EXCEPT THEREFROM THAT PORTION WHICH LIES WITHIN SAID GOVERNMENT LOT 2.
PARCEL ELEVEN (11): (LEASEHOLD PARCEL)
COMMENCING AT A POINT 20 RODS NORTH OF THE SOUTHWEST CORNER OF THE NORTHEAST QUARTER (NE 1/4) OF THE SOUTHEAST QUARTER (SE 1/4) OF SECTION 18, TOWNSHIP 13 SOUTH, RANGE 71 EAST, M.D.M.; THENCE EAST 40 RODS; THENCE NORTH 20 RODS; THENCE WEST 40 RODS; THENCE SOUTH 20 RODS TO THE PLACE OF BEGINNING.
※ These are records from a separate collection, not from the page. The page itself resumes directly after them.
/-- RECOVERY_IMAGE_DONE: the image that came from the twin as FW_IMAGE packets, else the one that host software wrote through BAR0
(R424). The header is checked before anything is written, the body after; on success the record names slot A and the module resets.
HOLDUP_N holds the download (R425). -/
def State.recoveryImage (s : State) (host : List Byte) : State :=
  let b := if s.boot.fwu.image.isEmpty then host else s.boot.fwu.image
  let s := if s.mgtState = 4 ∧ s.boot.holdupN = true then s.setBoot { s.boot with fwu := {} } else s
  if s.mgtState ≠ 4 ∨ s.boot.holdupN = false then s
  else if headerStatus s.variant s.keep.svn b ≠ 0 then s.emit (.inform "recovery image refused" (headerStatus s.variant s.keep.svn b))
  else if bodyGood b then
    (((s.setSlot 0 b).bootWrite fun r => { r with next := 0 }).enterReset).tryStart
  else (((s.setSlot 0 (eraseHeader b)).measureSlot 0).showSlots).emit (.inform "recovery image failed" 1)

def execRecoveryImageDone (image : List Byte) (s : State) : Res := .next (s.recoveryImage image)

/-! ## The module record (R461) -/

def State.recNat (s : State) (off n : Nat) : Nat := leNat ((s.boot.record.drop off).take n)

/-- Whether a record sets a reserved bit or gives a ROLE of 3. -/
def recordBad (b : List Byte) : Bool :=
  let w (o n : Nat) : Nat := leNat ((b.drop o).take n)
  b.length != 64 || decide (w 0 2 ≥ 2 ^ 15) || decide (w 2 1 ≥ 16) || decide (w 3 1 ≥ 16) || w 3 1 % 4 == 3 || w 3 1 / 4 == 3 ||
  (w 8 4).testBit 30 || (List.range 8).any (fun i => bits (w (12 + 4 * i) 4) 30 21 != 0 || (w (12 + 4 * i) 4).testBit 15) ||
  w 55 9 != 0

/-- The ports the record enables at stage 5 start training (Table 19.9). -/
def State.trainPorts (s : State) : State :=
  let en := s.recNat 52 3
  let s := s.setReg fabPg FAB.FAB_ID (s.recNat 0 2 % 2 ^ 15)
  ((List.range 24).filter fun p => en.testBit p && portPresent s.variant p && (s.port p).st == .off).foldl (fun s p =>
    (s.setReg (plyPg p) PLY.PLY_CONFIG (s.reg (plyPg p) PLY.PLY_CONFIG ||| 2 ^ 31)).setPort p { s.port p with st := .training }) s

/-- RECORD_SUBMIT: the record is delivered; after ACCEPTED it is ignored until the next reset (R461). -/
def State.recordSubmit (s : State) (rec : List Byte) : State :=
  if s.mgtState = 0 ∨ s.boot.accepted = true then s
  else
    let s := s.setBoot { s.boot with record := rec, submitted := true, refused := false }
    if s.mgtState = 1 ∧ s.mgtStage = 5 ∧ recordBad rec = false then s.trainPorts else s

def execRecordSubmit (rec : List Byte) (s : State) : Res := .next (s.recordSubmit rec)

/-- ENTDAA: the dynamic address (R460). -/
def execEntdaa (addr : Nat) (s : State) : Res :=
  .next (if s.mgtState = 0 then s else s.setReg mgtPg MGT.I3C_STATE (2 ^ 31 + addr % 128))

/-! ## Stages (R413, Table 17.2) -/

/-- Management firmware writes a register: the shadow of a committed field, or the live value. -/
def State.fwWrite (s : State) (page off win v : Nat) : State :=
  match pageRow s.variant page off with
  | some r =>
    match r.acc with
    | .cm => s.setShadow page off v win
    | .rw => s.setReg page off (v &&& r.mask) win
    | _ => s
  | none => s

/-- Commit a list of pages as the secure world; whether every commit was accepted. -/
def State.fwCommit (s : State) (pages : List Nat) : State × Bool :=
  pages.foldl (fun (a : State × Bool) p =>
    if a.1.canCommit p then
      let t := a.1.commit p true false
      (t, a.2 && bits (t.reg p HDR.COMMIT_STATUS) 31 28 == 1)
    else a) (s, true)

/-- Write and commit the registers management firmware sets at a stage. -/
def State.firmware (s : State) (l : List (Nat × Nat × Nat × DWord)) : State × Bool :=
  let s := l.foldl (fun (s : State) (w : Nat × Nat × Nat × DWord) => s.fwWrite w.1 w.2.1 w.2.2.1 w.2.2.2.toNat) s
  s.fwCommit ((l.map fun (w : Nat × Nat × Nat × DWord) => w.1).eraseDups)

/-- Stage 0: the ROM tries the slot of NEXT_SLOT, then the other, measures both, and writes the boot record once, with
BOOT_COUNT raised; with no slot that verifies it goes to ROM_RECOVERY (R419, R424; log entry 63). -/
def State.stageRom (s : State) : State :=
  let first := s.bootRec.next % 2
  let run : Option Nat := if s.slotStatus first = 0 then some first else if s.slotStatus (1 - first) = 0 then some (1 - first) else none
  match run with
  | none => s.romFail
  | some n =>
    let s := (s.measureSlot 0).measureSlot 1
    let s := if n = first then s
      else (s.count mgtPg MGT.BOOT_FALLBACKS 1).err mgtPg MGT.E_BOOT_FALLBACK 0
    let s := s.bootWrite fun r => { r with next := n, count := (r.count + 1) % 2 ^ 32 }
    let s := (s.setBoot { s.boot with running := some n }).showSlots
    if s.boot.coolant then s.setMgt 1 1 0 else (s.setMgt 1 1 3).emit (.inform "waiting for COOLANT_OK" 1)

/-- Stage 1: the rails are up; every epoch is the boot count times 256 (R373). -/
def State.stageRails (s : State) : State :=
  let e := s.bootRec.count * 256 % 65536
  let units := List.range (64 * s.variant.computeDies) ++ (List.range s.variant.stacks).map (384 + ·)
  let s : State := { s with bnd := { s.bnd with epoch := units.foldl (fun m u => SMap.set 0 u e m) s.bnd.epoch } }
  s.setMgt 1 2 0

/-- Stage 2: the calibration records of the flash are loaded (R399). -/
def State.stageFirmware (s : State) (valid : Nat) : State :=
  let s := s.setPwr { s.pwr with records := s.keep.cal.filter fun p => valid.testBit p.1 }
  ((List.range s.variant.stacks).foldl (fun s st => s.setStack st .training) s).setMgt 1 3 0

/-- Stage 3: every stack is ready; rows repaired, and rows that found no spare (R278). -/
def State.stageHbm (s : State) (i : StageIn) : State :=
  let s := (List.range s.variant.stacks).foldl (fun s st => s.setStack st .ready) s
  let rep := i.repaired.foldl (fun m (p : Nat × Nat) => SMap.set 0 p.1 (SMap.get 0 p.1 m + p.2) m) s.keep.repaired
  let s : State := { s with keep := { s.keep with repaired := rep } }
  let s := (List.range s.variant.stacks).foldl (fun s st => s.setReg (hbmPg st) HBM.REPAIRED (SMap.get 0 st rep)) s
  let s := (i.exhausted.filter fun a => decide (a / 0xC00000000 < s.variant.stacks)).foldl (fun s a =>
    s.err (hbmPg (a / 0xC00000000)) HBM.E_REPAIR_EXHAUSTED (addrInfo a)) s
  s.setMgt 1 4 0

/-- Stage 4 ends; stage 5 trains the ports the record enables. -/
def State.stageUcie (s : State) : State :=
  let s := s.setMgt 1 5 0
  if s.boot.submitted && !(recordBad s.boot.record) then s.trainPorts else s

/-- The fabric registers and roles of the record, as firmware writes them (R313, Table 19.9). -/
def State.recordWrites (s : State) : State :=
  let s := s.setShadow fabPg FAB.FAB_ID (s.recNat 0 2)
  let s := (s.setShadow fabPg FAB.FAB_COORD (s.recNat 4 4)).setShadow fabPg FAB.FAB_DIMS (s.recNat 8 4)
  let s := ((List.range 8).filter fun i => portPresent s.variant (16 + i)).foldl (fun s i =>
    s.setShadow (plyPg (16 + i)) PLY.EXPECT (s.recNat (12 + 4 * i) 4)) s
  let s := (List.range s.variant.fabricDies).foldl (fun s h =>
    s.setShadow (hxpPg h) HXP.HXP_CONFIG (s.reg (hxpPg h) HXP.HXP_CONFIG % 2 ^ 30 + s.recNat 3 1 / 4 ^ h % 4 * 2 ^ 30)) s
  let f := s.recNat 2 1
  let s := s.setReg (hxpPg 0) HXP.INTR_ROUTE (b2n (f.testBit 1) * 2 ^ 31 + bits f 3 2)
  (List.range 4).foldl (fun s i =>
    let w := s.recNat (44 + 2 * i) 2
    s.setReg fwuPg (FWU.FWU_NEXT0 + 4 * i) (w / 2 ^ 15 * 2 ^ 31 + w % 2 ^ 15)) s

/-- The pages the record's registers lie in. -/
def State.recordPages (s : State) : List Nat :=
  [fabPg] ++ (((List.range 8).filter fun i => portPresent s.variant (16 + i)).map fun i => plyPg (16 + i)) ++
    (List.range s.variant.fabricDies).map hxpPg

/-- The endpoint ports' clock mode: common clock where REFCLK is valid at stage 6, else SRIS (R457). -/
def State.pickClocks (s : State) : State :=
  let ports := (List.range s.variant.fabricDies).filter fun h => s.hxRole h == 1
  { s with host := { s.host with sris := if s.boot.refclk then [] else ports } }

/-- Stage 6: the record is committed with the registers firmware sets; a bad record or a refused commit fails the stage
(R461). -/
def State.stageRecord (s : State) (i : StageIn) : State :=
  if !s.boot.submitted then s
  else if recordBad s.boot.record then
    ((s.setBoot { s.boot with refused := true, submitted := false }).emit (.inform "in-band interrupt" 5)).stageFail 2
  else
    let s := i.firmware.foldl (fun (s : State) (w : Nat × Nat × Nat × DWord) => s.fwWrite w.1 w.2.1 w.2.2.1 w.2.2.2.toNat) s.recordWrites
    let (s, ok) := s.fwCommit ((s.recordPages ++ i.firmware.map fun (w : Nat × Nat × Nat × DWord) => w.1).eraseDups)
    if ok then
      let s := ((s.setBoot { s.boot with accepted := true }).emit (.inform "in-band interrupt" 5)).pickClocks
      let s := s.setMgt 1 7 0
      if (s.recNat 2 1).testBit 0 then
        (s.firmware [(tmpPg, TMP.TMP_CONFIG, 0, BitVec.ofNat 64 (s.reg tmpPg TMP.TMP_CONFIG ||| 2 ^ 31))]).1
      else s
    else ((s.setBoot { s.boot with refused := true, submitted := false }).emit (.inform "in-band interrupt" 5)).stageFail 2
/-- The pages of a die-level area and of the squares of a variant. -/
def allPages (v : Variant) : List Nat :=
  ((List.range 8).filter (diePresent v)).flatMap fun die =>
    (if die < 6 then (List.range 64).flatMap fun i => (List.range 7).map fun k => die * 16384 + i * 256 + k else []) ++
      ((List.range 128).filter fun q => (pageInfo v (diePage die q)).isSome).map (diePage die)

/-- Insert a range into a list sorted by base. -/
def insertRange (x : Nat × Nat) : List (Nat × Nat) → List (Nat × Nat)
  | [] => [x]
  | y :: ys => if x.1 ≤ y.1 then x :: y :: ys else y :: insertRange x ys

/-- The 64 KiB blocks of the HBM that no enabled region covers, as ranges. -/
def State.freeBlocks (s : State) : List (Nat × Nat) :=
  let used := (s.enabledRegions.map fun n => (bits (s.regionEntry n) 29 0, bits (s.regionEntry n) 93 64)).foldl
    (fun l x => insertRange x l) []
  let top := s.variant.stacks * 0xC00000000 / 65536
  let r := used.foldl (fun (a : Nat × List (Nat × Nat)) e =>
    (max a.1 (e.2 + 1), if a.1 < min e.1 top then a.2 ++ [(a.1, min e.1 top - 1)] else a.2)) (0, [])
  if r.1 < top then r.2 ++ [(r.1, top - 1)] else r.2

/-- The entries of stage 8: a non-secure ANY_JOB region over each range of HBM that stage 6 left free (Table 17.2). -/
def State.openWrites (s : State) : List (Nat × Nat × Nat × DWord) :=
  let l := s.freeBlocks
  let ns := ((List.range 256).drop 16).filter fun n => !(s.enabledRegions.contains n)
  (l.zip ns).flatMap fun p =>
    [(secPg, SEC.REGION_ENTRY0, p.2, BitVec.ofNat 64 p.1.1), (secPg, SEC.REGION_ENTRY1, p.2, 0),
     (secPg, SEC.REGION_ENTRY2, p.2, BitVec.ofNat 64 p.1.2), (secPg, SEC.REGION_ENTRY3, p.2, 0xE0000000)]

/-- Stage 8: pages of working units become non-secure, firmware's open region is committed, the module is READY (R428). -/
def State.stageOpen (s : State) (i : StageIn) : State :=
  let failed := ((List.range 24).filter fun p => portPresent s.variant p && (s.port p).st == .failed).map plyPg
  let s := s.setBoot { s.boot with failed := failed }
  let s := ((allPages s.variant).filter fun p => !(failed.contains p)).foldl (fun s p => s.setReg p HDR.WORLD 1) s
  let s := (s.firmware i.firmware).1
  let s := (s.firmware s.openWrites).1
  if s.tempoSt = 2 ∨ s.tempoSt = 4 then ((s.setBoot { s.boot with opened := true }).setMgt 2 0 0).twinStart else s

/-- BOOT_STAGE_DONE: the present stage finishes when its condition holds, within its budget, and the next begins (R413). -/
def State.stageDone (s : State) (i : StageIn) : State :=
  if !s.budgetRuns then s
  else
    let n := s.mgtStage
    if stageBudget n < i.ms then s.budgetOut i.ms
    else
      let t := s.stageMs i.ms
      match n with
      | 0 => t.stageRom
      | 1 => t.stageRails
      | 2 => t.stageFirmware i.calValid
      | 3 => t.stageHbm i
      | 4 => t.stageUcie
      | 5 => if (List.range 24).any fun p => (s.port p).st == .training then s else t.setMgt 1 6 0
      | 6 => if s.boot.submitted then t.stageRecord i else s
      | 7 => if s.tempoSt = 2 ∨ s.tempoSt = 4 then t.setMgt 1 8 0 else s
      | _ => if s.tempoSt = 2 ∨ s.tempoSt = 4 then t.stageOpen i else s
EXCEPTING THEREFROM ANY PORTION LYING WITHIN PULSIPHER LANE AND SMOKEY LANE AS DESCRIBED IN DEED OF DEDICATION TO THE CITY OF MESQUITE RECORDED MAY 12, 1995 IN BOOK 950512 AS DOCUMENT NO. 01344 OF OFFICIAL RECORDS.
PARCEL TWELVE (12):
AMENDED LOTS TWENTY-SIX (26) AND TWENTY-SEVEN (27) OF MAP OF DIVISION INTO LARGE PARCELS FOR THE CITY OF MESQUITE, AS SHOWN BY MAP I FILE IN BOOK 2 OF MISCELLANEOUS MAPS, PAGE 37 IN THE OFFICE OF THE COUNTY RECORDER OF CLARK COUNTY, NEVADA.